Art therapy: psychological therapy through art

You may be surprised to learn that art is a very effective therapeutic tool for the treatment of pathologies related to mental health and well-being. It is a new discipline that aims to promote certain healthy habits, both psychologically and socially, through artistic expression. But, How does art therapy work?

This type of therapy is used as a means of expression and can help patients communicate, reduce stress, and overcome emotional issues.

Art therapy: what is it?

Art therapy is a form of expressive therapy which uses the creative process of art to improve the physical and psychological well-being of the patient.

Expressing emotions through art can help with past problems and can help improve self-knowledge, self-esteem, emotional control, reduce stress and anxiety, improve state of consciousness, attention or creativity.

In order for someone to benefit from the positive aspects of art therapy, it is not necessary to be a talented artist, as the goal of this type of therapy is to improve the well-being and quality of life.

Who benefits?

Art therapy works with patients with mental disorders, for the rehabilitation of prisoners, for the education of young people, to improve the well-being of healthy people, etc.

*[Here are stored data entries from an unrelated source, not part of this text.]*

-- ==== Sys2Proof/Laws/Ops.lean ====
section
/-! SUPPORT. What each shared operation does, field by field: the Console, MemRead, MemWrite, fetch, flags,
the trap link and fault entry. -/

namespace Sys2Proof.Machine

/-! ## The Console -/

@[simp] theorem State.consoleEmit_regs (s : State) (b : Byte) : (s.consoleEmit b).regs = s.regs := rfl
@[simp] theorem State.consoleEmit_pc (s : State) (b : Byte) : (s.consoleEmit b).pc = s.pc := rfl
@[simp] theorem State.consoleEmit_cond (s : State) (b : Byte) : (s.consoleEmit b).cond = s.cond := rfl
@[simp] theorem State.consoleEmit_mem (s : State) (b : Byte) : (s.consoleEmit b).mem = s.mem := rfl
@[simp] theorem State.consoleEmit_run (s : State) (b : Byte) : (s.consoleEmit b).run = s.run := rfl
@[simp] theorem State.consoleEmit_host (s : State) (b : Byte) : (s.consoleEmit b).host = s.host := rfl
@[simp] theorem State.consoleEmit_reg (s : State) (b : Byte) (r : RegIdx) : (s.consoleEmit b).reg r = s.reg r := rfl
@[simp] theorem State.consoleEmit_cell (s : State) (b : Byte) (a : Word) : (s.consoleEmit b).cell a = s.cell a := rfl

@[simp] theorem State.consoleEmit_console (s : State) (b : Byte) :
    (s.consoleEmit b).console = { s.console with out := s.console.out ++ [b] } := rfl

/-- Emitting bytes one after the other appends them all to `out`, in order. -/
theorem State.consoleEmitAll_eq (s : State) (bs : List Byte) :
    s.consoleEmitAll bs = s.setConsole { s.console with out := s.console.out ++ bs } := by
  induction bs generalizing s with
  | nil => simp [State.consoleEmitAll, State.setConsole]
  | cons b bs ih =>
    have : s.consoleEmitAll (b :: bs) = (s.consoleEmit b).consoleEmitAll bs := rfl
    rw [this, ih]
    simp [State.consoleEmit, State.setConsole]

/-- ConsolePoll answers a byte and consumes it, or leaves the state alone. -/
theorem State.consolePoll_cases (s : State) :
    (∃ b rest, s.console.inQueue = b :: rest ∧
      s.consolePoll = (.char b, s.setConsole { s.console with inQueue := rest })) ∨
    (s.console.inQueue = [] ∧ s.console.inClosed = true ∧ s.consolePoll = (.endOfInput, s)) ∨
    (s.console.inQueue = [] ∧ s.console.inClosed = false ∧ s.consolePoll = (.noInput, s)) := by
  unfold State.consolePoll
  cases hq : s.console.inQueue with
  | cons b rest => exact .inl ⟨b, rest, rfl, rfl⟩
  | nil => cases hc : s.console.inClosed <;> simp

/-! ## MemRead -/

/-- A poll writes KBSR, and KBDR with a key, and consumes at most the byte it reports. -/
theorem State.kbsrPoll_cases (s : State) :
    (∃ b rest, s.console.inQueue = b :: rest ∧ s.kbsrPoll =
      ((s.setConsole { s.console with inQueue := rest }).setCell kbsrAddr 0x8000#16).setCell kbdrAddr (zext b)) ∨
    (s.console.inQueue = [] ∧ s.kbsrPoll = s.setCell kbsrAddr 0x0000#16) := by
  unfold State.kbsrPoll
  rcases s.consolePoll_cases with ⟨b, rest, hq, h⟩ | ⟨hq, -, h⟩ | ⟨hq, -, h⟩ <;> rw [h]
  · exact .inl ⟨b, rest, hq, rfl⟩
  · exact .inr ⟨hq, rfl⟩
  · exact .inr ⟨hq, rfl⟩

theorem kbdrAddr_ne_kbsrAddr : kbdrAddr ≠ kbsrAddr := by decide

@[simp] theorem State.kbsrPoll_regs (s : State) : s.kbsrPoll.regs = s.regs := by
  rcases s.kbsrPoll_cases with ⟨b, rest, -, h⟩ | ⟨-, h⟩ <;> simp [h]
@[simp] theorem State.kbsrPoll_pc (s : State) : s.kbsrPoll.pc = s.pc := by
  rcases s.kbsrPoll_cases with ⟨b, rest, -, h⟩ | ⟨-, h⟩ <;> simp [h]
@[simp] theorem State.kbsrPoll_cond (s : State) : s.kbsrPoll.cond = s.cond := by
  rcases s.kbsrPoll_cases with ⟨b, rest, -, h⟩ | ⟨-, h⟩ <;> simp [h]
@[simp] theorem State.kbsrPoll_run (s : State) : s.kbsrPoll.run = s.run := by
  rcases s.kbsrPoll_cases with ⟨b, rest, -, h⟩ | ⟨-, h⟩ <;> simp [h]
@[simp] theorem State.kbsrPoll_host (s : State) : s.kbsrPoll.host = s.host := by
  rcases s.kbsrPoll_cases with ⟨b, rest, -, h⟩ | ⟨-, h⟩ <;> simp [h]
@[simp] theorem State.kbsrPoll_reg (s : State) (r : RegIdx) : s.kbsrPoll.reg r = s.reg r := by
  simp [State.reg]

theorem State.kbsrPoll_cell_of_ne (s : State) {a : Word} (h : a ≠ kbsrAddr) (h' : a ≠ kbdrAddr) :
    s.kbsrPoll.cell a = s.cell a := by
  rcases s.kbsrPoll_cases with ⟨b, rest, -, e⟩ | ⟨-, e⟩ <;> simp [e, State.cell_setCell, h, h']

/-- After a poll KBSR holds 0x8000 if a byte was queued, and 0x0000 otherwise. -/
theorem State.kbsrPoll_kbsr (s : State) :
    s.kbsrPoll.cell kbsrAddr = if s.console.inQueue = [] then 0x0000#16 else 0x8000#16 := by
  rcases s.kbsrPoll_cases with ⟨b, rest, hq, e⟩ | ⟨hq, e⟩ <;>
    simp [e, hq, State.cell_setCell, kbdrAddr_ne_kbsrAddr.symm]

theorem State.kbsrPoll_wf {s : State} (h : s.mem.wf = true) : s.kbsrPoll.mem.wf = true := by
  rcases s.kbsrPoll_cases with ⟨b, rest, -, e⟩ | ⟨-, e⟩ <;> rw [e]
  · exact State.setCell_wf _ _ (State.setCell_wf _ _ h)
  · exact State.setCell_wf _ _ h

/-- A poll emits nothing, leaves the input open or closed, and consumes at most the oldest byte. -/
theorem State.kbsrPoll_console (s : State) :
    s.kbsrPoll.console = { s.console with inQueue := s.console.inQueue.tail } := by
  rcases s.kbsrPoll_cases with ⟨b, rest, hq, e⟩ | ⟨hq, e⟩ <;> simp [e, hq]
  rw [← hq]

@[simp] theorem State.afterRead_kbsr (s : State) : s.afterRead kbsrAddr = s.kbsrPoll := by
  simp [State.afterRead]

theorem State.afterRead_of_ne (s : State) {a : Word} (h : a ≠ kbsrAddr) : s.afterRead a = s := by
  simp [State.afterRead, h]

@[simp] theorem State.memRead_fst (s : State) (a : Word) : (s.memRead a).1 = (s.afterRead a).cell a := rfl
@[simp] theorem State.memRead_snd (s : State) (a : Word) : (s.memRead a).2 = s.afterRead a := rfl

@[simp] theorem State.afterRead_regs (s : State) (a : Word) : (s.afterRead a).regs = s.regs := by
  unfold State.afterRead; split <;> simp
@[simp] theorem State.afterRead_pc (s : State) (a : Word) : (s.afterRead a).pc = s.pc := by
  unfold State.afterRead; split <;> simp
@[simp] theorem State.afterRead_cond (s : State) (a : Word) : (s.afterRead a).cond = s.cond := by
  unfold State.afterRead; split <;> simp
@[simp] theorem State.afterRead_run (s : State) (a : Word) : (s.afterRead a).run = s.run := by
  unfold State.afterRead; split <;> simp
@[simp] theorem State.afterRead_host (s : State) (a : Word) : (s.afterRead a).host = s.host := by
  unfold State.afterRead; split <;> simp
@[simp] theorem State.afterRead_reg (s : State) (a : Word) (r : RegIdx) : (s.afterRead a).reg r = s.reg r := by
  simp [State.reg]

/-- What a read does and gives does not depend on pc. -/
theorem State.memRead_setPc (s : State) (v a : Word) :
    (s.setPc v).memRead a = ((s.memRead a).1, (s.memRead a).2.setPc v) := by
  have hp : (s.setPc v).kbsrPoll = s.kbsrPoll.setPc v := by
    rcases s.kbsrPoll_cases with ⟨b, rest, hq, e⟩ | ⟨hq, e⟩ <;>
      rcases (s.setPc v).kbsrPoll_cases with ⟨b', rest', hq', e'⟩ | ⟨hq', e'⟩ <;>
      rw [State.setPc_console, hq] at hq' <;> cases hq' <;> rw [e, e'] <;> rfl
  unfold State.memRead State.afterRead
  split
  · rw [hp]; rfl
  · rfl

/-- A read leaves every cell but KBSR and KBDR alone, whatever address it reads. -/
theorem State.afterRead_cell_of_ne (s : State) (b : Word) {a : Word} (h : a ≠ kbsrAddr) (h' : a ≠ kbdrAddr) :
    (s.afterRead b).cell a = s.cell a := by
  unfold State.afterRead
  split
  · exact s.kbsrPoll_cell_of_ne h h'
  · rfl

theorem State.afterRead_wf {s : State} (a : Word) (h : s.mem.wf = true) : (s.afterRead a).mem.wf = true := by
  unfold State.afterRead
  split
  · exact State.kbsrPoll_wf h
  · exact h

@[simp] theorem State.afterRead_out (s : State) (a : Word) : (s.afterRead a).console.out = s.console.out := by
  unfold State.afterRead; split <;> simp [State.kbsrPoll_console]

@[simp] theorem State.afterRead_inClosed (s : State) (a : Word) :
    (s.afterRead a).console.inClosed = s.console.inClosed := by
  unfold State.afterRead; split <;> simp [State.kbsrPoll_console]

/-! ## MemWrite -/

@[simp] theorem State.memWrite_regs (s : State) (a v : Word) : (s.memWrite a v).regs = s.regs := by
  unfold State.memWrite; split <;> rfl
@[simp] theorem State.memWrite_pc (s : State) (a v : Word) : (s.memWrite a v).pc = s.pc := by
  unfold State.memWrite; split <;> rfl
@[simp] theorem State.memWrite_cond (s : State) (a v : Word) : (s.memWrite a v).cond = s.cond := by
  unfold State.memWrite; split <;> rfl
@[simp] theorem State.memWrite_run (s : State) (a v : Word) : (s.memWrite a v).run = s.run := by
  unfold State.memWrite; split <;> rfl
@[simp] theorem State.memWrite_host (s : State) (a v : Word) : (s.memWrite a v).host = s.host := by
  unfold State.memWrite; split <;> rfl
@[simp] theorem State.memWrite_reg (s : State) (a v : Word) (r : RegIdx) : (s.memWrite a v).reg r = s.reg r := by
  simp [State.reg]

theorem State.memWrite_mem (s : State) (a v : Word) : (s.memWrite a v).mem = (s.setCell a v).mem := by
  unfold State.memWrite; split <;> rfl

/-- A write stores the word at its address and nowhere else. -/
theorem State.memWrite_cell (s : State) (a v b : Word) :
    (s.memWrite a v).cell b = if b = a then v else s.cell b := by
  rw [← State.cell_setCell, State.cell, State.memWrite_mem]; rfl

/-- A write emits the low byte exactly when it writes DDR. -/
theorem State.memWrite_console (s : State) (a v : Word) : (s.memWrite a v).console =
    if a = ddrAddr then { s.console with out := s.console.out ++ [lowByte v] } else s.console := by
  unfold State.memWrite; split <;> rfl

theorem State.memWrite_wf {s : State} (a v : Word) (h : s.mem.wf = true) : (s.memWrite a v).mem.wf = true := by
  rw [State.memWrite_mem]; exact State.setCell_wf a v h

/-! ## Flags, link and fault entry -/

@[simp] theorem State.updateFlags_eq (s : State) (v : Word) : s.updateFlags v = s.setCond (condOf v) := rfl

/-- What every flag-setting instruction ends with: the register and the flag of its value. -/
@[simp] theorem State.writeDr_eq (s : State) (dr : RegIdx) (v : Word) :
    s.writeDr dr v = (s.setReg dr v).setCond (condOf v) := by
  simp [State.writeDr]

@[simp] theorem State.linkPc_eq (s : State) : s.linkPc = s.setReg linkReg s.pc := rfl
@[simp] theorem State.raise_eq (s : State) (r : FaultRecord) : s.raise r = s.setRun (.faulted r) := rfl
@[simp] theorem State.wait_eq (s : State) (k : WaitKind) : s.wait k = s.setRun (.waiting k) := rfl
@[simp] theorem State.resume_eq (s : State) : s.resume = s.setRun .running := rfl
@[simp] theorem State.pcRelative_eq (s : State) (off : Word) : s.pcRelative off = s.pc + off := rfl
@[simp] theorem State.basePlus_eq (s : State) (b : RegIdx) (off : Word) : s.basePlus b off = s.reg b + off := rfl

/-! ## Fetch -/

/-- Fetch reads the word at pc through MemRead and increments pc. -/
theorem State.fetch_eq (s : State) :
    s.fetch = ((s.memRead s.pc).1, (s.memRead s.pc).2.setPc (s.pc + 1#16)) := by
  simp [State.fetch, State.memRead]

/-- After fetch, the cell of the instruction being executed holds the fetched word. -/
theorem State.instrWord_fetch (s : State) : s.fetch.2.instrWord = s.fetch.1 := by
  simp [State.fetch_eq, State.instrWord, State.instrAddr]

end Sys2Proof.Machine
end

It is used with people suffering from post traumatic stress disorder resulting from war, sexual abuse or natural disasters; with people suffering from physical illnesses such as cancer; with people suffering from autism, dementia or Alzheimer’s, depression and other psychological disorders.

With art therapy, patients resolve psychological conflicts, improve their social and communication skills, and control problematic behaviors while enjoying enjoyable and minimally invasive therapy.

Origin of this type of therapy

While humans have used art to express themselves and communicate for centuries, Art therapy did not begin to formalize until the 1920s.

At this time, medical professionals realized that patients with mental disorders used to express themselves through painting or other art forms, which led to exploring the uses of art as a therapeutic strategy.

How does an art therapist work?

Art therapists with a postgraduate degree in art therapy. This profession is part of the care professions. In this way, art therapy combines two areas, psychology and Art. Psychology provides insight into the human mind and behavior, its processes and development.

Knowledge of art is important because the art therapist uses different means and techniques to work with his patients (painting, drawing, drama, photography, sculpture, etc.).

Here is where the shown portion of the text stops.